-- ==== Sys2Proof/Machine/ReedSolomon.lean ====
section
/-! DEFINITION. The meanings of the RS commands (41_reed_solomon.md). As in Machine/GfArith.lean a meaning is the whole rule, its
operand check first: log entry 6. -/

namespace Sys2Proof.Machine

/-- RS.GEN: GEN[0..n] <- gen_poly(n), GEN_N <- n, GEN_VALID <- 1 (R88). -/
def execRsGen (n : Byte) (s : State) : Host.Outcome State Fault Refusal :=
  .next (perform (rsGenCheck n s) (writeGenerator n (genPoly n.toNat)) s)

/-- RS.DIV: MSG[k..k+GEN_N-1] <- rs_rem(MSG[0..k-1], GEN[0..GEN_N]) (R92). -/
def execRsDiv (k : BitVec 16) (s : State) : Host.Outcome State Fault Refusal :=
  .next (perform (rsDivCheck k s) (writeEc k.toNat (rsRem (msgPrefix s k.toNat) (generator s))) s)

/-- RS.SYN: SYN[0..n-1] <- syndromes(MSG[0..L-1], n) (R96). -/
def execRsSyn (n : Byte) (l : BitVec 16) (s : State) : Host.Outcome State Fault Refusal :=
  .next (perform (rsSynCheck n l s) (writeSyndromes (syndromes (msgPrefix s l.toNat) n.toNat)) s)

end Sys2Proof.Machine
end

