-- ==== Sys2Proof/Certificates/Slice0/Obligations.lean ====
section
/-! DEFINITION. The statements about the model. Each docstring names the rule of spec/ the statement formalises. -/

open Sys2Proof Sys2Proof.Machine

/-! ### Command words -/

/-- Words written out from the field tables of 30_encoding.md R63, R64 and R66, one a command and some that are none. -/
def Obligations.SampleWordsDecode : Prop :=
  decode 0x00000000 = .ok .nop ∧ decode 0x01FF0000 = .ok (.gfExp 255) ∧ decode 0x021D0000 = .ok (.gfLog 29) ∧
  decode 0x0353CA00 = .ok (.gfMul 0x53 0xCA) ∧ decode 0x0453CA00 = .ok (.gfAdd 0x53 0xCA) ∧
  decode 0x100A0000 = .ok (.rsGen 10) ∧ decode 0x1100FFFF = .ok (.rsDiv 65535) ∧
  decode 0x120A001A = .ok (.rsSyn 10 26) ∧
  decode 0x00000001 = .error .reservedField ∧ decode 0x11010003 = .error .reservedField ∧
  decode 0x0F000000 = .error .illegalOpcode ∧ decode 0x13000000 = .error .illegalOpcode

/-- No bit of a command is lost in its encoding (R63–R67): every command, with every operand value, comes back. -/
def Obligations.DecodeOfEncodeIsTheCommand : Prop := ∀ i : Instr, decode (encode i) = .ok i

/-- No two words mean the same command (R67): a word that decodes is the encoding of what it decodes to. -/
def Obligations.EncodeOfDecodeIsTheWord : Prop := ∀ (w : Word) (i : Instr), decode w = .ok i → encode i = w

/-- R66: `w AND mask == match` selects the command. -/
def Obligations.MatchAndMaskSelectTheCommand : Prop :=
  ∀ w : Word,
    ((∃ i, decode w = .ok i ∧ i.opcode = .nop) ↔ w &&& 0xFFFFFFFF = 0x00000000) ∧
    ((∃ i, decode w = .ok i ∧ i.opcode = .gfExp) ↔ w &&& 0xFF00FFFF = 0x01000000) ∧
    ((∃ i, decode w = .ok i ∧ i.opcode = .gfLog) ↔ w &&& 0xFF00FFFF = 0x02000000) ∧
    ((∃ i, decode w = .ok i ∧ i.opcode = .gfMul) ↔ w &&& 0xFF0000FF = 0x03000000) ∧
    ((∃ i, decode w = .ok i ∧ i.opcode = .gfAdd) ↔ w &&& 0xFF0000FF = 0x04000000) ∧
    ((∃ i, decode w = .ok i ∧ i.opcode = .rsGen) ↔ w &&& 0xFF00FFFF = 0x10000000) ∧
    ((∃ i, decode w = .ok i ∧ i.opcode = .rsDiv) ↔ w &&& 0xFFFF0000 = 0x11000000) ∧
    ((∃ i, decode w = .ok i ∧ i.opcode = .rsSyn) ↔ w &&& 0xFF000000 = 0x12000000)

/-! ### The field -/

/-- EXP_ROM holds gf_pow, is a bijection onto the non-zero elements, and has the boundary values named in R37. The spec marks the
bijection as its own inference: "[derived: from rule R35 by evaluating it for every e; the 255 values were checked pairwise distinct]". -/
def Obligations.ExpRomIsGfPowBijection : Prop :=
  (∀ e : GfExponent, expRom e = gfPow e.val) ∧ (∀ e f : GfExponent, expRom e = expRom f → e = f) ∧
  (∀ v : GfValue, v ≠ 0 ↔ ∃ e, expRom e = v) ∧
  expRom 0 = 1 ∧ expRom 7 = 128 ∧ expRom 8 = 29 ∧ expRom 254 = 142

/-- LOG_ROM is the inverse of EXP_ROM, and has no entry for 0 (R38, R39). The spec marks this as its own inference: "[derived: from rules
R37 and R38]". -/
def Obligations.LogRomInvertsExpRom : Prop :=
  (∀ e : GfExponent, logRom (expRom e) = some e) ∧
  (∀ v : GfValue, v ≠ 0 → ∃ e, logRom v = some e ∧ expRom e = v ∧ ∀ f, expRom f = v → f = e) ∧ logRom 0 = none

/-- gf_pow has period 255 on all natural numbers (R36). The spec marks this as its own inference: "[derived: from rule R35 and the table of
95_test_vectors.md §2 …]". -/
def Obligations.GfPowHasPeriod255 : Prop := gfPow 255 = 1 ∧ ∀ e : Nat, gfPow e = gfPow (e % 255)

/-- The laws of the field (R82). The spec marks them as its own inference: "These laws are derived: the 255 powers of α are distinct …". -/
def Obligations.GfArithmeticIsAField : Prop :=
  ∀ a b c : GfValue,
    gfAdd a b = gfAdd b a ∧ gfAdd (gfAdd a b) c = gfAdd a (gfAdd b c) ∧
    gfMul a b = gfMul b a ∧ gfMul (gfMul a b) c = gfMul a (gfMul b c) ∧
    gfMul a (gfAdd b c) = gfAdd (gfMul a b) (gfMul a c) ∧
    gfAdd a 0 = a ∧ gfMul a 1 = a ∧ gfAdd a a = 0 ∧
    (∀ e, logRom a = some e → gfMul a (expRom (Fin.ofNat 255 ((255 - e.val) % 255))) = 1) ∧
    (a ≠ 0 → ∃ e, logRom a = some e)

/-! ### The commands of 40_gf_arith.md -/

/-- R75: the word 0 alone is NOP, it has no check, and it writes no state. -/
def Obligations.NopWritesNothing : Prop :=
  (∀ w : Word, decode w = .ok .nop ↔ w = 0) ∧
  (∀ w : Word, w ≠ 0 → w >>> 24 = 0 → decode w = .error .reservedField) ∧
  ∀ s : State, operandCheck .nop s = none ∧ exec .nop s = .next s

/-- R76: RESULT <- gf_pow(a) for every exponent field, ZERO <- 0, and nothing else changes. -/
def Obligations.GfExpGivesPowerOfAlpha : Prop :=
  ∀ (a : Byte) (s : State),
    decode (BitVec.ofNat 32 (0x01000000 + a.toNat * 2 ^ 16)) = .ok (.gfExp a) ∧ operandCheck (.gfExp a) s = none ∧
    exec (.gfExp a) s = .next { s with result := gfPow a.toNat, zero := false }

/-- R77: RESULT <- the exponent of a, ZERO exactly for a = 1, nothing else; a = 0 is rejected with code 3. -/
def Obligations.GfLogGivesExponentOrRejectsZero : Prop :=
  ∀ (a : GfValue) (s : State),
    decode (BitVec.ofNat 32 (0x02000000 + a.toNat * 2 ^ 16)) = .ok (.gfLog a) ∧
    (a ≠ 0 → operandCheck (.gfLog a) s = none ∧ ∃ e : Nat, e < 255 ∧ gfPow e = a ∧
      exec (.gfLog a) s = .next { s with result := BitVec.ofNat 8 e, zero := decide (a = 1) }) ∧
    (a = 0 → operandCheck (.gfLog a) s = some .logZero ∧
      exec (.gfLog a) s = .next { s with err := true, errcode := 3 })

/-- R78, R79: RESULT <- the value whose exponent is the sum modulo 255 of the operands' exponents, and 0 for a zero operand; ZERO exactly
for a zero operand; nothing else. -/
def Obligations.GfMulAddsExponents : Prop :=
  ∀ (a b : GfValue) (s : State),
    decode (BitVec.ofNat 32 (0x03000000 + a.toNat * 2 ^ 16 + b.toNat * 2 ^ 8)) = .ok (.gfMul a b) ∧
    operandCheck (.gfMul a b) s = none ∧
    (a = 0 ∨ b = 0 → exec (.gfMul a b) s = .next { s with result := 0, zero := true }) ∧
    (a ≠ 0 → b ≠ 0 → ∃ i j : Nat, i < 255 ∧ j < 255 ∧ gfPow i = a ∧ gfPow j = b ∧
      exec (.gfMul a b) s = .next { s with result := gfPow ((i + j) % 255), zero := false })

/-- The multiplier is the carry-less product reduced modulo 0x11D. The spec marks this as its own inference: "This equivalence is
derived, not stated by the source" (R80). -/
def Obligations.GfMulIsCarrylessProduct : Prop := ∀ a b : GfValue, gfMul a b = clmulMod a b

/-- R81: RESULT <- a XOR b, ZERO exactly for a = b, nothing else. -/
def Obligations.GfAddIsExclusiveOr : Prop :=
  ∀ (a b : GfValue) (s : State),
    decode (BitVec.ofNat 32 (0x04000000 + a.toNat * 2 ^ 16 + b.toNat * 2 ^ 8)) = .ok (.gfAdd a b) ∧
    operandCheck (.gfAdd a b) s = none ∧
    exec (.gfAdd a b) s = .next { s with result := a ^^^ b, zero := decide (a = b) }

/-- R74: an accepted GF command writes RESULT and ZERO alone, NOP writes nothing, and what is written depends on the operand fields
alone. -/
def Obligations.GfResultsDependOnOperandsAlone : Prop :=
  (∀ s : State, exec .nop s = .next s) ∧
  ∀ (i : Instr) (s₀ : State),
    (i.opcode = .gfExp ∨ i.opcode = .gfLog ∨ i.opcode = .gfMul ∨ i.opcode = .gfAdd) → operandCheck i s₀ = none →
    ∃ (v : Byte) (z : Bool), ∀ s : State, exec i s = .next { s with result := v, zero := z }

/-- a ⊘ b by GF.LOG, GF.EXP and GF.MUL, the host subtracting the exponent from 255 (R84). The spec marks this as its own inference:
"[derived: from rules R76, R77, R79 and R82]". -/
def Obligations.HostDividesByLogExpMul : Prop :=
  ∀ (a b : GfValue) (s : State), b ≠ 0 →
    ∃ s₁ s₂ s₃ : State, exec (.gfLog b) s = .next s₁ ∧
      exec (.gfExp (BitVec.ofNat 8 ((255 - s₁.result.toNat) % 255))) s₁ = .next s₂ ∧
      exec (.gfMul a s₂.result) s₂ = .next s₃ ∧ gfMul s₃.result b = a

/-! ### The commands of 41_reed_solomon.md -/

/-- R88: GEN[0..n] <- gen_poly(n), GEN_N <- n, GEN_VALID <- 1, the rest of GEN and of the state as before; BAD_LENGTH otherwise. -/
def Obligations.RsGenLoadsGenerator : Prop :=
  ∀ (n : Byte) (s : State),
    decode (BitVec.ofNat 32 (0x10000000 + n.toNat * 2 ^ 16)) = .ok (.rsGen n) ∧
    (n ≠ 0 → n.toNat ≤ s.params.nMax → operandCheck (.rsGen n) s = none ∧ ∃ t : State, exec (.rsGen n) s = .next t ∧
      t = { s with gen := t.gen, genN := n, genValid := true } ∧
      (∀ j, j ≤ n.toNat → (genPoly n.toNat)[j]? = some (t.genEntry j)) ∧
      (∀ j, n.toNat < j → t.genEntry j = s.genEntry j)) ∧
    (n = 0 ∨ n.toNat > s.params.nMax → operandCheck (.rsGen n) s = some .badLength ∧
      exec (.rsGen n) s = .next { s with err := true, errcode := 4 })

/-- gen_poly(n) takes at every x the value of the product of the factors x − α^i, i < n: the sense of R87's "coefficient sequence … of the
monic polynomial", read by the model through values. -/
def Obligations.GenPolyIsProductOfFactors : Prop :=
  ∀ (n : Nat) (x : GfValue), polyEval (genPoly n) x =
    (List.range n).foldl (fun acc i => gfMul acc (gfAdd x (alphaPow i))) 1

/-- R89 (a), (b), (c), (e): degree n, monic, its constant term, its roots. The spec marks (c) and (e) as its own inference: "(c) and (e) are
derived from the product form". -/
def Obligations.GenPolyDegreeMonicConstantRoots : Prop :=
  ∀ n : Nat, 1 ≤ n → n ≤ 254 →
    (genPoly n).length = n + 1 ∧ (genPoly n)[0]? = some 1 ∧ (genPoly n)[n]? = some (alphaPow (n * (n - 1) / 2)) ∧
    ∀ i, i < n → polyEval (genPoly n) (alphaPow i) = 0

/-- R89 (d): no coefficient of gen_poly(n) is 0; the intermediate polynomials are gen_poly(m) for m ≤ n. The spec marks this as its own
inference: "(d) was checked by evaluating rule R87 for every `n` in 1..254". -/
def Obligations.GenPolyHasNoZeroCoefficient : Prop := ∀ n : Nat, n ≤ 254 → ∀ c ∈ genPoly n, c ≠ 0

§ **Exercise directions**: What are the lines above, starting at the one with "namespace Sys2Proof.Machine" and ending at the one with "GEN[0..GEN_N]) (R92). -/"? Give them again exactly, and only them.

§ **Exercise answer**:
namespace Sys2Proof.Machine

/-- RS.GEN: GEN[0..n] <- gen_poly(n), GEN_N <- n, GEN_VALID <- 1 (R88). -/
def execRsGen (n : Byte) (s : State) : Host.Outcome State Fault Refusal :=
  .next (perform (rsGenCheck n s) (writeGenerator n (genPoly n.toNat)) s)

/-- RS.DIV: MSG[k..k+GEN_N-1] <- rs_rem(MSG[0..k-1], GEN[0..GEN_N]) (R92). -/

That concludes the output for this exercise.